Как-то под утро, сползав на двор, Алёшка брёл обратно в свою комнатушку, когда распахнулась парадная дверь, и в сени вся в слезах вбежала Елизавета. Швырнув прямо на пол свою бархатную накидку, она, захлёбываясь рыданиями, бросилась вверх по лестнице.

Алёшка проводил её встревоженным взглядом — его Елизавета не заметила — немного помедлил и подобрал с полу епанчу. Мягкая ткань, подбитая ласковым мехом, нежно коснулась пальцев, и он не удержался — уткнулся в неё лицом, вдыхая знакомый запах, тонкий, волнующе-тревожный. Так пахло от Елизаветиных волос, когда он, обняв её, просыпался на сеновале.

Что за беда у неё случилась? Неужели всё-таки стало известно, что Шубина отправили в Сибирь? Алёшке представилось, как она горько плачет в своей комнате. Пойти к ней? Но чем он может утешить? Кто он для неё? Чужой человек, перед которым невозможно излить душу.
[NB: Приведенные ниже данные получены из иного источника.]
-- ==== Sys2Proof/Machine/Bytes.lean ====
section
/-! DEFINITION. Byte order, sign, the check sum, and the tables' whole-table updates.

Multi-byte fields are sent most significant byte first; signed fields are two's complement
(spec/11_frame_and_record_formats.md). -/

namespace Sys2Proof.Machine

/-! ### Numbers to bytes -/

/-- The n low bytes of a number, most significant first. -/
def bytesOf : Nat → Nat → List Byte
  | 0, _ => []
  | n + 1, v => BitVec.ofNat 8 (v / 256 ^ n) :: bytesOf n v

/-- One byte. -/
def u8 (v : Nat) : List Byte := bytesOf 1 v

/-- Two bytes, unsigned. -/
def u16 (v : Nat) : List Byte := bytesOf 2 v

/-- Three bytes, unsigned. -/
def u24 (v : Nat) : List Byte := bytesOf 3 v

/-- Four bytes, unsigned. -/
def u32 (v : Nat) : List Byte := bytesOf 4 v

/-- A signed number as n bytes of two's complement. -/
def signedBytes (n : Nat) (v : Int) : List Byte :=
  bytesOf n (v % (256 ^ n : Nat)).toNat

/-- Two bytes, signed. -/
def s16 (v : Int) : List Byte := signedBytes 2 v

/-- Three bytes, signed. -/
def s24 (v : Int) : List Byte := signedBytes 3 v

/-- Four bytes, signed. -/
def s32 (v : Int) : List Byte := signedBytes 4 v

/-- A flag as a bit of weight 2 ^ k. -/
def bit (k : Nat) (b : Bool) : Nat := if b then 2 ^ k else 0

/-- An absent value reads all ones (chapter 11.5, R195). -/
def absentOr (n : Nat) (v : Option Nat) : List Byte :=
  match v with
  | some x => bytesOf n x
  | none => bytesOf n (256 ^ n - 1)

/-! ### Bytes to numbers -/

/-- The byte at an offset, as a number; 0 beyond the end (no layout reads there). -/
def byteAt (bs : List Byte) (k : Nat) : Nat := (bs.getD k 0).toNat

/-- A two-byte field. -/
def wordAt (bs : List Byte) (k : Nat) : Nat := byteAt bs k * 256 + byteAt bs (k + 1)

/-- The signed reading of an n-byte number. -/
def signedOf (n v : Nat) : Int :=
  if v < 256 ^ n / 2 then (v : Int) else (v : Int) - (256 ^ n : Nat)

/-- A signed two-byte field. -/
def swordAt (bs : List Byte) (k : Nat) : Int := signedOf 2 (wordAt bs k)

/-- A signed three-byte field. -/
def s24At (bs : List Byte) (k : Nat) : Int :=
  signedOf 3 (byteAt bs k * 65536 + wordAt bs (k + 1))

/-- A point index field: every byte names a record (chapter 2.2). -/
def pointIxAt (bs : List Byte) (k : Nat) : PointIx := (bs.getD k 0).toFin

/-! ### The check sum (chapter 11.1) -/

/-- One bit of the CRC: the register is shifted left, and the generator 1021h is applied where the bit shifted out
differs from the bit taken. -/
def crcBit (crc : BitVec 16) (b : Bool) : BitVec 16 :=
  if crc.getLsbD 15 != b then (crc <<< 1) ^^^ 0x1021#16 else crc <<< 1

/-- One byte of the CRC, most significant bit first. -/
def crcByte (crc : BitVec 16) (b : Byte) : BitVec 16 :=
  [7, 6, 5, 4, 3, 2, 1, 0].foldl (fun c k => crcBit c (b.getLsbD k)) crc

/-- The CRC over header and payload, from FFFFh, sent without inversion. -/
def crc16 (bs : List Byte) : BitVec 16 := bs.foldl crcByte 0xFFFF#16

/-- Header and payload followed by their check sum. -/
def withCrc (bs : List Byte) : List Byte := bs ++ u16 (crc16 bs).toNat

/-! ### Whole-table updates -/

/-- Each element replaced by a function of its index and itself. -/
def mapFrom {α : Type} (f : Nat → α → α) : Nat → List α → List α
  | _, [] => []
  | k, a :: as => f k a :: mapFrom f (k + 1) as

theorem length_mapFrom {α : Type} (f : Nat → α → α) (k : Nat) (as : List α) :
    (mapFrom f k as).length = as.length := by
  induction as generalizing k with
  | nil => rfl
  | cons a as ih => simp [mapFrom, ih]

/-- Every record of a table replaced by a function of its index and itself. -/
def mapTable {α : Type} {n : Nat} (f : Nat → α → α) (v : Vector α n) : Vector α n :=
  ⟨⟨mapFrom f 0 v.toList⟩, by simp [length_mapFrom]⟩

/-- The indices, ascending, of the records that satisfy a test. -/
def indicesFrom {α : Type} (p : α → Bool) : Nat → List α → List Nat
  | _, [] => []
  | k, a :: as => if p a then k :: indicesFrom p (k + 1) as else indicesFrom p (k + 1) as

/-- The indices, ascending, of the records of a table that satisfy a test. -/
def indicesWhere {α : Type} {n : Nat} (p : α → Bool) (v : Vector α n) : List Nat :=
  indicesFrom p 0 v.toList

/-- The lowest index whose record satisfies a test. -/
def findIx {α : Type} {n : Nat} (p : α → Bool) (v : Vector α n) : Option (Fin n) :=
  match indicesWhere p v with
  | k :: _ => if h : k < n then some ⟨k, h⟩ else none
  | [] => none

/-- An index byte as an index of a table of n records; none when it is too large (R194). -/
def indexOf (n k : Nat) : Option (Fin n) :=
  if h : k < n then some ⟨k, h⟩ else none

end Sys2Proof.Machine
end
Однако мысль, что ей плохо и она совсем одна со своей бедой, не отпускала. Постояв немного у подножия лестницы, прижимая к груди плащ, он всё же не выдержал — пошёл следом. Пусть он не сможет помочь, но быть рядом, когда ей тяжело — его долг.

Анфилада тёмных комнат встретила распахнутыми дверями. На полу лежали квадраты голубоватого света, льющегося из окон, и привычные предметы принимали в его отсветах призрачные очертания. Алёшка дошёл до последней, закрытой двери, из-за которой неслись глухие всхлипы, и остановился в нерешительности. Зачем ей его сочувствие? Что оно даст кроме неловкости и смущения? Но иногда ведь даже от присутствия собаки легче становится… Войти или нет?

Он протянул руку, уже готовый открыть дверь, когда из-за неё послышался голос Мавры:

— Ну полно рыдать-то! На вот, выпей. Я думала, и впрямь беда…

— Как я теперь в люди выйду после такого позора? Вся прислуга… вся! В точно таких же платьях, как у меня! Господи, как стыдно!

— И зачем ты поехала к Лопухиным? Вот куда понесло? Знаешь же, что Наталья Фёдоровна терпеть тебя не может…

— Лёвенвольде сказал, там будет подполковник Рыков, что служит в ревельском гарнизоне… Я надеялась узнать у него про Алёшу…

— То-то и оно… Лёвенвольде! Эта дура ревнивая из-за него на тебя и остробучилась. Видала я давеча, как он тебе ручки целовал. Глаза, как у кота, токмо что не мурлыкал.

— Как он мне надоел, Мавруша! Видеть его не могу! С матушкой моей амурничал, а сам всё норовил ко мне под юбку залезть! Кобель проклятущий! Господи, ну что мне теперь делать? Надо мной нынче весь свет смеяться станет!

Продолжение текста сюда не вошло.